I've known teams that disable tests that take too long, and only runs them, manually, sparingly, when they have a reason. I've also seen teams that instead look at what they are testing, considering what is really valuable and prioritizing those versus a whole suite run.
I hope most people don't end up in a situation where, for whatever reason, they need to stop the automation entirely. I have known of teams that have done that though, either because of lack of knowledge of the testing, lack of understanding of the testing, or because they were failing more than they were passing, and the needed knowledge was not in house anymore. For some they may choose to do that along with reprioritizing, or rearranging their test Strategy, which may require writing new tests to replace the old.
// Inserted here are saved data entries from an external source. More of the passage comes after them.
/-- STEP_COMMIT: a sample of the field reaches the request table: its tokens at OUTPUT_ADDR, then one update, then DONE or the moves of R298 and the
release of pages past TOKENS - 1 (R294, R302); tokens that cannot reach the host end the request (R259). From CANCELLING on no commit is made (R303). -/
def execStepCommit (f : FieldId) (c : Commit) (s : State) : Host.Outcome State Fault Refusal :=
  .next (match s.serv.samples.find? fun (e : Nat × Nat × Commit) => e.1 == f.val && e.2.2 == c with
    | none => s
    | some e =>
      let drop := { s with serv := { s.serv with samples := s.serv.samples.erase e } }
      let r := c.req.val
      match reqAt s r with
      | none => drop
      | some q =>
        if q.order ≠ e.2.1 ∨ q.state ≠ .decode ∨ s.faults.fatalPhase ≠ .none then drop
        else if (match q.acc with | some a => !hostDma s a | none => false) then closeReq r (statusCode .linkDown) 0 drop
        else
          let eos := match configAt s q.config with | some x => x.block.eos.toNat | none => 0xFFFFFFFF
          let s := hostWrite drop (q.outAddr + 4 * tokensOut q) (c.tokens.flatMap fun t => leBytes 4 t.toNat)
          if finalCommit eos q c.tokens then closeReq r (statusCode .ok) 0 (setReq s r { committed q c.tokens with state := .done })
          else
            let s := compactNodes r q c.nodes (setReq s r (committed q c.tokens))
            countPages r (dropPages q.field (fun p => match p.owner with
              | .kv x pg _ => x == r && decide (q.tokens + c.tokens.length - 1 ≤ 256 * pg)
              | _ => false) s))

end Sys2Proof.Machine
end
Beyond that, you can look at ways to leverage hardware concurrency, parallelizing test execution. This is not a simple programming exercise though, and will not solve all test execution problems either. Another possibility could be to reduce the sets of test data being used, so fewer test cases are actually run. Some may use a pairwise tool, like the one produced by Hexawise to reduce the combinatoric matrix significantly.
I think questions about test execution time, is a chance to engage stakeholders about what we are testing, why we are testing it, and then discussing what is important now and moving forward. Ideally, this should be going on from day one.